━━━━━ Data for analysis

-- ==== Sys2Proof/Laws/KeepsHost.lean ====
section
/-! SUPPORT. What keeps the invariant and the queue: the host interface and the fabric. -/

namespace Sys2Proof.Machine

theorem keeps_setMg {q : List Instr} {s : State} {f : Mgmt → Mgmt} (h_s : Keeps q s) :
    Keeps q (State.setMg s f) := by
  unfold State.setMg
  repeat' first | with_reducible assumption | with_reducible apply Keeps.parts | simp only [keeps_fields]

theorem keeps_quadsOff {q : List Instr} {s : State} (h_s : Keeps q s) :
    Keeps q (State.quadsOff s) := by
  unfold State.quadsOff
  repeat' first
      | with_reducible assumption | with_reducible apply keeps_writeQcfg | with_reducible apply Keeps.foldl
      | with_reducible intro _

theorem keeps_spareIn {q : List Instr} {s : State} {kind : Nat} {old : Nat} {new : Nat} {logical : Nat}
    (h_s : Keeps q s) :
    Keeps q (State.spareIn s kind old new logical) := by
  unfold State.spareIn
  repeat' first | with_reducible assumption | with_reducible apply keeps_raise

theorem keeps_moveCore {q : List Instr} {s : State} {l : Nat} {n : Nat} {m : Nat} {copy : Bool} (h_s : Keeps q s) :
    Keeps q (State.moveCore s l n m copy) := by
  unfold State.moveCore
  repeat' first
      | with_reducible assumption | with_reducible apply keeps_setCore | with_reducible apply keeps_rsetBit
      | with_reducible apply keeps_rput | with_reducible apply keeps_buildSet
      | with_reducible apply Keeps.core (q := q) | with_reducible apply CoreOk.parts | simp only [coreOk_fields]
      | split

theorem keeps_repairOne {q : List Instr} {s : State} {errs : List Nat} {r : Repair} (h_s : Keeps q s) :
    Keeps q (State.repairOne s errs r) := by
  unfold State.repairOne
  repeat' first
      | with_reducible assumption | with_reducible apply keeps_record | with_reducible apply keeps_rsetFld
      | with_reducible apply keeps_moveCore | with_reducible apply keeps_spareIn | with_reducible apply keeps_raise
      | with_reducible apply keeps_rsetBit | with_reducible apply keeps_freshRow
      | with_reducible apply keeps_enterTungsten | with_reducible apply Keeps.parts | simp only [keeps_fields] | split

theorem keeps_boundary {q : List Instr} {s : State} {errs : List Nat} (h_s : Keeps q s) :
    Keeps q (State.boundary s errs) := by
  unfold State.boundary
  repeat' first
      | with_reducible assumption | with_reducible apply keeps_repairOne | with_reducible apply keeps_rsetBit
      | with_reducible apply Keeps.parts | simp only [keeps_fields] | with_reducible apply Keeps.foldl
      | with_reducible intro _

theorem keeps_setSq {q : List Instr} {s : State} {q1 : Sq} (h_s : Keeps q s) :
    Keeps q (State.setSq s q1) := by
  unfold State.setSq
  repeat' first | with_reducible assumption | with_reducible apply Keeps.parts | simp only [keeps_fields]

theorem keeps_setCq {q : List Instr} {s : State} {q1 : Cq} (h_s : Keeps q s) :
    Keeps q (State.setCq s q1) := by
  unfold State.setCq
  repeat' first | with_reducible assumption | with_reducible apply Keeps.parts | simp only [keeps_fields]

━━━━━━━━━━

■ **What the task requires**: Line count for the string "unfold": tally the lines of the records above that contain it and give only the result.

■ **Written reply**: 8